When data is in the global memory on a GPU it’s usually in row-major or column-major order. Loading from global memory is quite slow though, so for performance we want to move the data to shared memory for the threads in a warp to work on.
To make that load from global memory performance we want memory reads to be coalesced, meaning we are reading contiguous chunk of memory at a time. Shared memory on the other hand is divided into banks, typically 32 banks which are 4 bytes wide. If multiple threads in the same warp try to write to different addresses in the same bank then the requests are processed sequentially, slowing things down while the threads wait on each other. Nsight and other profiling tools will helpfully point this out to you!
For example, let’s say we’re loading a row major and column major tensor, and will be doing a multiplication between them (this is naive, to demonstrate the issue):
__shared__ float Asub[TILE_DIM][TILE_DIM]; __shared__ float Bsub[TILE_DIM][TILE_DIM]; // (No padding in this naive version) int lane = threadIdx.x; // 0...31 (warp lane index) int tileRow = blockIdx.y * TILE_DIM; int tileCol = blockIdx.x * TILE_DIM; int globalRow = tileRow + lane; int globalCol = tileCol + lane; Asub[lane][0] = A[globalRow * N + tileCol + 0]; Bsub[lane][0] = B[(tileRow + lane) + (tileCol + 0) * N];
Now when we fill Bsub we will be writing everything to the same shared memory bank, significantly slowing things down. One easy fix is just to add padding:
__shared__ float Asub[TILE_DIM][TILE_DIM]; // A tile (row-major, no conflict in our case) __shared__ float Bsub[TILE_DIM][TILE_DIM + PAD]; // B tile (extra column to prevent conflicts)
With PAD as 1 (and TILE_DIM as 32) we have 32×33, or 132 bytes, offsetting the writes and ensuring that each thread gets its own bank.
The downside is that this wastes shared memory, a scarce resource, so an alternative approach is swizzling: changing the layout such that consecutive thread accesses aren’t causing bank conflicts. That’s what Bert implemented to get performance in his recent GEMM walkthrough, but it’s easy to get it wrong.

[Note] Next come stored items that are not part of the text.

-- ==== Sys2Proof/Syntax.lean ====
section
/-! DEFINITION. The eight externally requestable operations (30_encoding.md rule R44, opcode_table.json),
the bundle of operations one INP word requests (rule R42), and the classes of reserved words (rule R43). -/

namespace Sys2Proof

/-- The operations of the opcode table, one constructor per row. Only GETDATA has an operand: MAXBITS,
16 bits, unsigned (30_encoding.md rule R41). -/
inductive Instr where
  | rst
  | nop
  | tick
  | fall
  | rise
  | wdt
  | getstate
  | getdata (maxBits : BitVec 16)
  deriving DecidableEq, Repr

/-- The operations requested in one clock cycle, in the order in which they are executed
(30_encoding.md rule R42). -/
abbrev Bundle := List Instr

/-- The three classes of reserved words (30_encoding.md rule R43 (a), (b), (c)). -/
inductive ReservedClass where
  /-- FALL = 1 and RISE = 1 together. -/
  | bothEdges
  /-- HOP = 3. -/
  | hostOp3
  /-- Any of bits 15:7 set. -/
  | zeroBits
  deriving DecidableEq, Repr

/-- Who requests an operation (30_encoding.md rule R44, last column; 60_exceptions.md rule R102). -/
inductive Requester where
  | edgeSource
  | timeBase
  | periodicTicker
  | host
  | platform
  | nobody
  deriving DecidableEq, Repr

/-- The contexts of 60_exceptions.md rule R107. -/
inductive RequestContext where
  | event
  | application
  | construction
  deriving DecidableEq, Repr

end Sys2Proof
end

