-- ==== Sys2Proof/Config.lean ====
section
/-! DEFINITION. The configuration record: the parameters of 00_scope.md rules R4 and R5, constant over a
run (20_memory.md rule R38). The default values stand in Sys2Proof/Machine/Params.lean. -/

namespace Sys2Proof

/-- The parameters of 00_scope.md rules R4 (values the document gives) and R5 (values it leaves open),
under the spec's names. Durations are in microseconds. W_BC is no field: it follows from CAP_BYTES. W_MB
is no field: the layout of INP fixes it at 16 (30_encoding.md rule R41). DESIGN CHOICE: the record stands
in State (notes/assumptions/1.md). -/
structure Config where
  /-- TU_NEC, TU_AEHA, TU_SONY: the unit-widths. -/
  tuNec : Nat
  tuAeha : Nat
  tuSony : Nat
  /-- TOL_LO = tolLoNum/tolLoDen and TOL_HI = tolHiNum/tolHiDen: the tolerance band. -/
  tolLoNum : Nat
  tolLoDen : Nat
  tolHiNum : Nat
  tolHiDen : Nat
  /-- K_NEC_MARK, K_NEC_SPACE: the NEC leader, in units of TU_NEC. -/
  kNecMark : Nat
  kNecSpace : Nat
  /-- K_NECR_MARK, K_NECR_SPACE: the NEC repeat leader. -/
  kNecrMark : Nat
  kNecrSpace : Nat
  /-- K_AEHA_MARK, K_AEHA_SPACE: the AEHA leader, in units of TU_AEHA. -/
  kAehaMark : Nat
  kAehaSpace : Nat
  /-- K_AEHAR_MARK, K_AEHAR_SPACE: the AEHA repeat leader. -/
  kAeharMark : Nat
  kAeharSpace : Nat
  /-- K_SONY_LEADER: the SONY leader mark, in units of TU_SONY. -/
  kSonyLeader : Nat
  /-- MIN_LEADER: the noise floor of the first mark. -/
  minLeader : Nat
  /-- K_BIT1, K_BIT0 of NEC and AEHA. -/
  kBit1 : Nat
  kBit0 : Nat
  /-- K_BIT1, K_BIT0 of SONY. -/
  kSonyBit1 : Nat
  kSonyBit0 : Nat
  /-- TMO_NEC, TMO_AEHA, TMO_SONY: the silence that ends a frame. -/
  tmoNec : Nat
  tmoAeha : Nat
  tmoSony : Nat
  /-- WD_PERIOD in milliseconds (produced outside the block) and WD_THRESHOLD in WDT events. -/
  wdPeriod : Nat
  wdThreshold : Nat
  /-- CAP_BYTES: bytes in BITS and in OUTBUF. -/
  capBytes : Nat
  /-- W_T, W_TMO, W_WD: widths of ELAPSED and the timestamps, of TMO_CNT, of WDCNT. -/
  wT : Nat
  wTmo : Nat
  wWd : Nat
  deriving DecidableEq, Repr

/-- The greatest duration the timeout engine is ever loaded with (10_state.md rule R23 (d)). -/
abbrev Config.tmoMax (c : Config) : Nat := max c.tmoNec (max c.tmoAeha c.tmoSony)

/-- What the spec asks of a configuration: CAP_BYTES is at least 1 (00_scope.md rule R5), every timeout
duration d has 1 ≤ d < 2^W_TMO (40_primitives.md rule R56), and WDCNT can hold the value one above
WD_THRESHOLD that rule R90 of 44_watchdog.md compares (00_scope.md rule R5, row W_WD). -/
abbrev Config.wf (c : Config) : Prop :=
  1 ≤ c.capBytes ∧ 1 ≤ c.tmoNec ∧ 1 ≤ c.tmoAeha ∧ 1 ≤ c.tmoSony ∧ c.tmoMax < 2 ^ c.wTmo ∧
    c.wdThreshold + 1 < 2 ^ c.wWd

end Sys2Proof
end

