-- ==== Sys2Proof/Machine/Ports.lean ====
section
/-! DEFINITION. What an observer sees of the block (30_encoding.md rule R46, 70_reset_and_hazards.md rule
R131) and the pins that carry INP and the outputs (30_encoding.md rule R49). -/

namespace Sys2Proof.Machine

/-- STATE and the five host result registers, all that is visible after a word (rules R46, R131). -/
structure Visible where
  state : DecoderState
  retErr : Bool
  retVal : Nat
  outFmt : ProtocolFormat
  outCnt : Nat
  outBuf : Memory
  deriving DecidableEq, Repr

/-- The visible part of a state. -/
def State.visible (s : State) : Visible :=
  ⟨s.state, s.retErr, s.retVal, s.outFmt, s.outCnt, s.outBuf⟩

/-- The input pins of rule R49, sampled on the rising edge of `clk`. -/
structure InputPins where
  rst : Bool
  usTick : Bool
  fallEvt : Bool
  riseEvt : Bool
  wdTick : Bool
  hostOp : BitVec 2
  hostMaxbits : BitVec 16
  deriving DecidableEq, Repr

/-- The INP word the pins carry; bits 15:7 are no wires and are 0 (rules R43, R49). -/
def InputPins.word (p : InputPins) : Word :=
  p.hostMaxbits ++ 0#9 ++ BitVec.ofBool p.rst ++ p.hostOp ++ BitVec.ofBool p.wdTick ++ BitVec.ofBool p.riseEvt
    ++ BitVec.ofBool p.fallEvt ++ BitVec.ofBool p.usTick

/-- The output pins of rule R49. `retVal` and `outCnt` are W_BC bits wide, `outBuf` 8·CAP_BYTES bits with
byte `j` in bits 8j+7:8j. -/
structure OutputPins where
  stateO : BitVec 2
  retErr : Bool
  retVal : Nat
  outFmt : BitVec 3
  outCnt : Nat
  outBuf : Nat
  deriving DecidableEq, Repr

/-- Bytes 0 .. n−1 of an array as one number, byte `j` in bits 8j+7:8j. -/
def Memory.packed (m : Memory) : Nat → Nat
  | 0 => 0
  | n + 1 => m.packed n + (m.read n).toNat * 2 ^ (8 * n)

/-- The output pins in a state (rule R49). -/
def State.outputPins (s : State) : OutputPins where
  stateO := BitVec.ofNat 2 s.state.code
  retErr := s.retErr
  retVal := s.retVal
  outFmt := BitVec.ofNat 3 s.outFmt.code
  outCnt := s.outCnt
  outBuf := s.outBuf.packed s.cfg.capBytes

end Sys2Proof.Machine
end

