/-- Derived (20_memory.md section 2, R31): a frame's bits are packed least significant bit first, in order of
arrival: after any list of intervals that fits, from an empty frame, bit i of the frame stands in byte
i div 8 at position i mod 8 and is 1 exactly when the i-th interval was classified as 1. -/
def Obligations.BitsArePackedLsbFirst : Prop :=
  ∀ (s : State) (ms : List BitClass), s.bitCount = 0 → (∀ j, s.bits.read j = 0) →
    ms.length ≤ 8 * s.cfg.capBytes →
    (ms.foldl State.appendBit s).bitCount = ms.length ∧
    ∀ i, ((ms.foldl State.appendBit s).bits.read (i / 8)).getLsbD (i % 8) = decide (ms[i]? = some .one)

/-! ### RST, NOP, TICK, WDT -/

/-- R59: NOP changes no register, and its word is 0. -/
def Obligations.NopChangesNothing : Prop :=
  decode 0x00000000#32 = .ok [.nop] ∧ ∀ s : State, exec .nop s = .next s

/-- R24, R60: RST gives every register its reset value, whatever the state, and its word is any with bit 6
set; the model's reset state is that state (with the default parameters and no word presented). -/
def Obligations.RstGivesEveryRegisterItsResetValue : Prop :=
  (∀ w : Word, w.getLsbD 6 = true → decode w = .ok [.rst]) ∧
  (∀ s : State, exec .rst s = .next
    { cfg := s.cfg, inputs := s.inputs, state := .idle, format := .unknown, bitCount := 0, bits := [],
      c1 := none, c2 := none, c3 := none, d1 := none, d2 := none, elapsed := 0, run := false, tmoCnt := 0,
      tmoArmed := false, wdCnt := 0, outFmt := .unknown, outCnt := 0, outBuf := [], retErr := false,
      retVal := 0 }) ∧
  (∀ j, Memory.read [] j = 0) ∧
  (∀ s : State, exec .rst s = .next { State.reset with cfg := s.cfg, inputs := s.inputs })

/-- R85, R86: TICK. ELAPSED counts while RUN = 1 and saturates at 2^W_T − 1; an armed timeout counts down; on
reaching 0 it is disarmed and, in Receiving, STATE becomes Received and the timestamps are cleared; outside
Receiving the firing changes nothing more. No other register changes. -/
def Obligations.TickCountsAndFires : Prop :=
  ∀ s : State, exec .tick s = .next
    (let e := if s.run = true ∧ s.elapsed < 2 ^ s.cfg.wT - 1 then s.elapsed + 1 else s.elapsed
     if s.tmoArmed = false then { s with elapsed := e }
     else if 1 < s.tmoCnt then { s with elapsed := e, tmoCnt := s.tmoCnt - 1 }
     else if s.state = .receiving then
       { s with elapsed := e, tmoCnt := 0, tmoArmed := false, state := .received,
                c1 := none, c2 := none, c3 := none, d1 := none, d2 := none }
     else { s with elapsed := e, tmoCnt := 0, tmoArmed := false })

/-- R90: WDT. Busy is STATE ≠ Idle or some timestamp set; the count is incremented, then compared; above
WD_THRESHOLD StuckState is signalled, FullReset performed and the count zeroed; an idle block zeroes it. -/
def Obligations.WatchdogCountsAndForcesReset : Prop :=
  ∀ s : State,
    (s.state ≠ .idle ∨ ¬s.stampsUnset →
      (s.wdCnt + 1 ≤ s.cfg.wdThreshold →
        exec .wdt s = .next { s with wdCnt := s.wdCnt + 1 } ∧ signals .wdt s = []) ∧
      (s.cfg.wdThreshold < s.wdCnt + 1 →
        exec .wdt s = .next { s.fullReset with wdCnt := 0 } ∧ signals .wdt s = [.stuckState])) ∧
    (s.state = .idle → s.stampsUnset → exec .wdt s = .next { s with wdCnt := 0 } ∧ signals .wdt s = [])

/-! ### The edges -/

/-- R67: the first falling edge in Idle starts the clock and stamps T[c1]; STATE and every other register
stay. -/
def Obligations.FirstFallStartsALeader : Prop :=
  ∀ s : State, s.state = .idle → s.c1 = none →
    exec .fall s = .next { s with run := true, c1 := some s.elapsed } ∧ signals .fall s = []

/-- R68: the second falling edge in Idle stamps T[c3] and classifies the pair (mark, space): the four leaders
in the rule's order, else ProtocolMismatch and FullReset. A mark or space that needs an unset T[c2] is none. -/
def Obligations.SecondFallClassifiesTheLeader : Prop :=
  ∀ (s : State) (t1 : Nat), s.state = .idle → s.c1 = some t1 →
    let s1 := { s with c3 := some s.elapsed }
    let a := s.c2.map fun t2 => t2 - t1
    let b := s.c2.map fun t2 => s.elapsed - t2
    let hit := fun (x : Option Nat) (k tu : Nat) => inRange s.cfg x (k * tu) = true
    let nec := hit a s.cfg.kNecMark s.cfg.tuNec ∧ hit b s.cfg.kNecSpace s.cfg.tuNec
    let necR := hit a s.cfg.kNecrMark s.cfg.tuNec ∧ hit b s.cfg.kNecrSpace s.cfg.tuNec
    let aeha := hit a s.cfg.kAehaMark s.cfg.tuAeha ∧ hit b s.cfg.kAehaSpace s.cfg.tuAeha
    let aehaR := hit a s.cfg.kAeharMark s.cfg.tuAeha ∧ hit b s.cfg.kAeharSpace s.cfg.tuAeha
    (nec → exec .fall s = .next { s1 with format := .nec, state := .receiving, bitCount := 0 }) ∧
    (¬nec → necR → exec .fall s = .next
      { s with format := .necRepeat, state := .received, bitCount := 0,
               c1 := none, c2 := none, c3 := none, d1 := none, d2 := none }) ∧
    (¬nec → ¬necR → aeha → exec .fall s = .next { s1 with format := .aeha, state := .receiving, bitCount := 0 }) ∧
    (¬nec → ¬necR → ¬aeha → aehaR → exec .fall s = .next
      { s with format := .aehaRepeat, state := .received, bitCount := 0,
               c1 := none, c2 := none, c3 := none, d1 := none, d2 := none }) ∧
    (¬nec → ¬necR → ¬aeha → ¬aehaR → exec .fall s = .next s.fullReset ∧ signals .fall s = [.protocolMismatch]) ∧
    (nec ∨ necR ∨ aeha ∨ aehaR → signals .fall s = [])
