-- ==== Sys2Proof/Tests/Slice0.lean ====
section
/-! SUPPORT. The model's own tests: ill-formed bundles, words written out from the spec, one step of every
operation against the spec's worked examples, and for every statement with hypotheses a concrete state and
operands that meet them. -/

namespace Sys2Proof.Tests

open Sys2Proof Sys2Proof.Machine

/-! ### Well-formedness: each check refuses a term -/

theorem test_wf_refuses_empty : Bundle.nonempty [] = false ∧ Bundle.wf [] = false := by decide
theorem test_wf_refuses_rst_beside_tick : Bundle.aloneOk [.rst, .tick] = false ∧ Bundle.wf [.rst, .tick] = false := by
  decide
theorem test_wf_refuses_nop_beside_tick : Bundle.aloneOk [.nop, .tick] = false ∧ Bundle.wf [.nop, .tick] = false := by
  decide
theorem test_wf_refuses_both_edges : Bundle.ordered [.fall, .rise] = false ∧ Bundle.wf [.fall, .rise] = false := by
  decide
theorem test_wf_refuses_wrong_order : Bundle.ordered [.wdt, .tick] = false ∧ Bundle.wf [.wdt, .tick] = false := by
  decide
theorem test_wf_refuses_two_host_operations :
    Bundle.ordered [.getstate, .getdata 0] = false ∧ Bundle.wf [.getstate, .getdata 0] = false := by decide
theorem test_wf_accepts_full_bundle : Bundle.wf [.tick, .rise, .wdt, .getdata 65535] = true := by decide

/-! ### Decoding: words written out from 30_encoding.md section 1, bit 31 first -/

theorem test_decode_rst : decode 0b00000000000000000000000001000000#32 = .ok [.rst] := by rfl
theorem test_decode_nop : decode 0b00000000000000000000000000000000#32 = .ok [.nop] := by rfl
theorem test_decode_tick : decode 0b00000000000000000000000000000001#32 = .ok [.tick] := by rfl
theorem test_decode_fall : decode 0b00000000000000000000000000000010#32 = .ok [.fall] := by rfl
theorem test_decode_rise : decode 0b00000000000000000000000000000100#32 = .ok [.rise] := by rfl
theorem test_decode_wdt : decode 0b00000000000000000000000000001000#32 = .ok [.wdt] := by rfl
theorem test_decode_getstate : decode 0b00000000000000000000000000010000#32 = .ok [.getstate] := by rfl
theorem test_decode_getdata : decode 0b10000000000000010000000000100000#32 = .ok [.getdata 0x8001] := by rfl

/-- RST overrides every other bit, reserved ones included (rule R42). -/
theorem test_decode_rst_overrides : decode 0b11111111111111111111111111111111#32 = .ok [.rst] := by rfl

/-- A bundle, in the order of rule R42. -/
theorem test_decode_bundle :
    decode 0b00000000000000010000000000101011#32 = .ok [.tick, .fall, .wdt, .getdata 1] := by rfl

/-- Rule R43 (a), (b), (c), and MAXBITS without GETDATA, which is ignored. -/
theorem test_decode_reserved :
    decode 0b00000000000000000000000000000110#32 = .error .bothEdges ∧
    decode 0b00000000000000000000000000110000#32 = .error .hostOp3 ∧
    decode 0b00000000000000000000000010000001#32 = .error .zeroBits ∧
    decode 0b00000000000000001000000000000000#32 = .error .zeroBits ∧
    decode 0b00010010001101000000000000000100#32 = .ok [.rise] := ⟨rfl, rfl, rfl, rfl, rfl⟩

/-- The words of opcode_table.json, as the host presents them. -/
theorem test_decodeTableWord :
    decodeTableWord 32 0x40 = some .rst ∧ decodeTableWord 32 0 = some .nop ∧ decodeTableWord 32 1 = some .tick ∧
    decodeTableWord 32 2 = some .fall ∧ decodeTableWord 32 4 = some .rise ∧ decodeTableWord 32 8 = some .wdt ∧
    decodeTableWord 32 0x10 = some .getstate ∧ decodeTableWord 32 0x00200020 = some (.getdata 32) ∧
    decodeTableWord 32 6 = none := ⟨rfl, rfl, rfl, rfl, rfl, rfl, rfl, rfl, rfl⟩

/-! ### Small states -/

/-- The next state, if there is one. -/
def nextOf (o : Host.Outcome State Fault Refusal) : Option State :=
  match o with
  | .next t => some t
  | .fault _ => none
  | .refused _ => none

/-- Idle, a leader under way: T[c1] = set(0), T[c2] as given, ELAPSED as given. -/
def leader (c2 : Option Nat) (elapsed : Nat) : State :=
  { State.reset with run := true, c1 := some 0, c2 := c2, elapsed := elapsed }

/-- Receiving an NEC or AEHA frame after a leader of 9000 and 4500 µs, `count` bits received, all 0. -/
def receiving (format : ProtocolFormat) (count elapsed : Nat) (d1 : Option Nat) : State :=
  { State.reset with
    state := .receiving
    format := format
    bitCount := count
    run := true
    c1 := some 0
    c2 := some 9000
    c3 := some 13500
    d1 := d1
    elapsed := elapsed }

/-- Receiving a SONY frame after a leader of 2400 µs. -/
def receivingSony (count elapsed : Nat) (d1 : Option Nat) : State :=
  { State.reset with
    state := .receiving
    format := .sony
    bitCount := count
    run := true
    c1 := some 0
    c2 := some 2400
    d1 := d1
    elapsed := elapsed }

/-- The frame of 45_host_api.md rule R96's example, held in Received. -/
def received : State :=
  { State.reset with
    state := .received
    format := .nec
    bitCount := 32
    bits := [(0, 0x04), (1, 0xFB), (2, 0x08), (3, 0xF7)]
    run := true
    elapsed := 70230 }

/-! ### One step of every operation; expected results from the spec's examples -/

/-- 40_primitives.md rule R60. -/
theorem test_rst : exec .rst { received with wdCnt := 7, outCnt := 3, retErr := true } = .next State.reset := by rfl

/-- 40_primitives.md rule R59: no time passes without TICK. -/
theorem test_nop : exec .nop (leader none 5) = .next (leader none 5) := by rfl

/-- The example of 43_tick_timeout.md rule R85: the timeout fires. -/
theorem test_tick_fires :
    exec .tick { receiving .nec 32 70229 (some 70000) with tmoArmed := true, tmoCnt := 1 } =
      .next { State.reset with state := .received, format := .nec, bitCount := 32, run := true, elapsed := 70230 } := by
  rfl

/-- Rule R85, corner case (ii): ELAPSED saturates. -/
theorem test_tick_saturates :
    (nextOf (exec .tick (leader none 4294967295))).map State.elapsed = some 4294967295 := by decide

/-- The second example of 41_idle_edges.md rule R68: an NEC repeat leader. -/
theorem test_fall_repeat_leader :
    exec .fall (leader (some 9000) 11250) =
      .next { State.reset with state := .received, format := .necRepeat, run := true, elapsed := 11250 } := by rfl

/-- The example of 42_receiving_edges.md rule R75: an NEC 1 bit at position 2. -/
theorem test_fall_nec_bit :
    (nextOf (exec .fall (receiving .nec 2 17990 (some 16300)))).map (fun t =>
      (t.bits, t.bitCount, t.d2, t.tmoCnt, t.tmoArmed)) = some ([(0, 4)], 3, some 17990, 2810, true) := by decide

/-- 41_idle_edges.md rule R69: "a = 149 is reset". -/
theorem test_rise_noise : exec .rise (leader none 149) = .next State.reset := by rfl

/-- The first example of rule R69: a SONY leader. -/
theorem test_rise_sony_leader : exec .rise (leader none 2400) = .next (receivingSony 0 2400 none) := by rfl

/-- The first two examples of 44_watchdog.md rule R90. -/
theorem test_wdt_counts_to_fifty :
    exec .wdt { receiving .nec 0 13500 none with wdCnt := 49 } =
      .next { receiving .nec 0 13500 none with wdCnt := 50 } := by rfl
theorem test_wdt_fifty_first :
    exec .wdt { receiving .nec 0 13500 none with wdCnt := 50 } = .next State.reset := by rfl

/-- The example of 45_host_api.md rule R95. -/
theorem test_getstate : exec .getstate received = .next { received with retVal := 2 } := by rfl

/-- The example of rule R96. -/
theorem test_getdata :
    exec (.getdata 32) received =
      .next { State.reset with outFmt := .nec, outCnt := 32, outBuf := received.bits, retVal := 32 } := by rfl

/-- Rule R96: one bit of room too few. -/
theorem test_getdata_capacity : exec (.getdata 31) received = .next { received with retErr := true } := by rfl

/-- 30_encoding.md rule R48, `FR 600 1`, and the pins of rule R49. -/
theorem test_assemble : assemble [.fr 1 2] = [1#32, 2#32, 1#32, 1#32, 4#32] := by decide
theorem test_pins :
    InputPins.word ⟨false, true, false, true, true, 2, 512⟩ = 0x0200002D#32 := by decide

/-- One cycle: the word that the host places is decoded and run, in the order of rule R42. -/
theorem test_step_runs_bundle :
    step ((leader none 2399).withFetchWord 32 0x15) = .next { receivingSony 0 2400 none with retVal := 1 } := by rfl
theorem test_step_refuses :
    step (State.reset.withFetchWord 32 6) = .refused (.reservedWord .bothEdges 6) := by rfl

/-! ### States that meet the invariant -/

theorem test_default_wf : Config.default.wf := by decide
theorem test_empty_wf : Memory.wf [] := by decide

theorem leader_inv (e : Nat) (he : e < 2 ^ 32) (c2 : Option Nat) (h : ∀ t, c2 = some t → t ≤ e) :
    Inv (leader c2 e) := by
  constructor
  case cfg_wf => exact test_default_wf
  case bits_wf => exact test_empty_wf
  case outBuf_wf => exact test_empty_wf
  case elapsed_width => exact he
  case order_c1_c2 => intro t u ht _; simp [leader] at ht; omega
  case stamp_le_elapsed =>
    intro k t ht
    cases k <;> simp [leader, State.stamp, State.reset] at ht ⊢
    · omega
    · exact h t ht
  all_goals simp [leader, State.reset, Config.default, Memory.bit]
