-- ==== Sys2Proof/Machine/Operands.lean ====
section
/-! DEFINITION. The primitives every strategy decoder is built from (`spec/40_primitives.md`): the
sign-fold, fixed-width fields, varints and accumulation; and the assembly of bytes into words
(`spec/20_memory.md` rules R62, R63). -/

namespace Sys2Proof.Machine

/-- `zigzag(w)` in its branch-free 64-bit form (R121), the pattern of an i64. -/
def zigzag (w : Word) : Word := (w >>> 1) ^^^ (0 - (w &&& 1))

/-- `Accumulate(acc, d)` (R130): wraps modulo 2^64. -/
def accumulate (acc d : Word) : Word := acc + zigzag d

/-- A big-endian number: the first byte is the most significant (R62). -/
def beWord (bs : List Byte) : Word := bs.foldl (fun a b => a <<< 8 ||| b.setWidth 64) 0

/-- `MemRead(IN, p, 8)` (R13, R62). -/
def fixedAt (s : State) (p : Nat) : Word :=
  beWord [readIn s p, readIn s (p + 1), readIn s (p + 2), readIn s (p + 3),
    readIn s (p + 4), readIn s (p + 5), readIn s (p + 6), readIn s (p + 7)]

/-- Move the read pointer forward by `k` bytes (R41). -/
def advance (s : State) (k : Nat) : State := { s with regs := { s.regs with pos := s.regs.pos + k } }

/-- The value `ReadFixed()` returns (R124); the caller advances POS by 8. -/
def readFixed (s : State) : Word := fixedAt s s.regs.pos

/-- The loop of `ReadUvarint()` (R125) over the bytes `rd` of a block of length `len`, from offset
`pos`, at its `i`-th byte and with the value `x` so far; at most `n` more bytes. The answer is the
value and how many bytes the varint occupies, or `none` for Fail. -/
def uvarintLoop (rd : Nat → Byte) (len pos : Nat) : (n i : Nat) → (x : Word) → Option (Word × Nat)
  | 0, _, _ => none
  | n + 1, i, x =>
    if len ≤ pos + i then none
    else
      let b := rd (pos + i)
      if b.getLsbD 7 then
        uvarintLoop rd len pos n (i + 1) (x ||| ((b &&& 0x7F).setWidth 64 <<< (7 * i)))
      else if i = 9 ∧ 1 < b.toNat then none
      else some (x ||| (b.setWidth 64 <<< (7 * i)), i + 1)

/-- `ReadUvarint()` at POS, bounded by LEN (R125): the value and the bytes it occupies; `none` is Fail,
on which POS is not advanced. -/
def readUvarint (s : State) : Option (Word × Nat) :=
  uvarintLoop (readIn s) s.regs.len s.regs.pos Config.varintMax 0 0

/-- The `n` bytes of IN from offset `p`. -/
def bytesAt (s : State) (p : Nat) : (n : Nat) → List Byte
  | 0 => []
  | n + 1 => readIn s p :: bytesAt s (p + 1) n

/-- The complete big-endian 8-byte words of a byte string, in order; up to 7 bytes may be left over
(R95, R142). -/
def wordsOf : List Byte → List Word
  | b0 :: b1 :: b2 :: b3 :: b4 :: b5 :: b6 :: b7 :: rest =>
    beWord [b0, b1, b2, b3, b4, b5, b6, b7] :: wordsOf rest
  | _ => []

/-- `Lp`, the length of the payload (R93, R157). -/
def payloadLen (s : State) : Nat := s.regs.len - 1

end Sys2Proof.Machine
end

To make life easier than writing it in raw CUDA, Cutlass has a system called CuTE. Cute is a set of templates to express layout of data:
auto tileLayout = make_layout(make_shape(Int<32>{}, Int<32>{}), GenRowMajor{});
auto swizzledLayout = composition(Swizzle<5, 0, 5>{}, tileLayout);
Here you specify how the data is laid out in global memory with the shape and stride, then make_layout and the copy operation take care of translating from the row-major layout in global memory to the swizzled layout in shared memory.
From a Triton perspective, Lei Zhang has a great post on memory access, and how it works in Triton, specifically the LinearLayout class that allows the language to similarly handle swizzling and layouts for you:
Indeed the whole point of LLs is that they allow us to specify transposed and swizzled layouts as a “general case”. Instead of a layout class for registers in a thread, and another layout for registers in a thread but in MMAv2 order, and so on, all of these can be represented by different LLs. This gets rid of special cases and lets us write more general code.
There’s a great colfax report on building GEMMS that covers shared memory bank conflicts, and Lei Mao has a post with a nice illustration. Axel Feldman also has a post about benchmarking different approaches and identifying bank conflicts, and some more efficient loading techniques.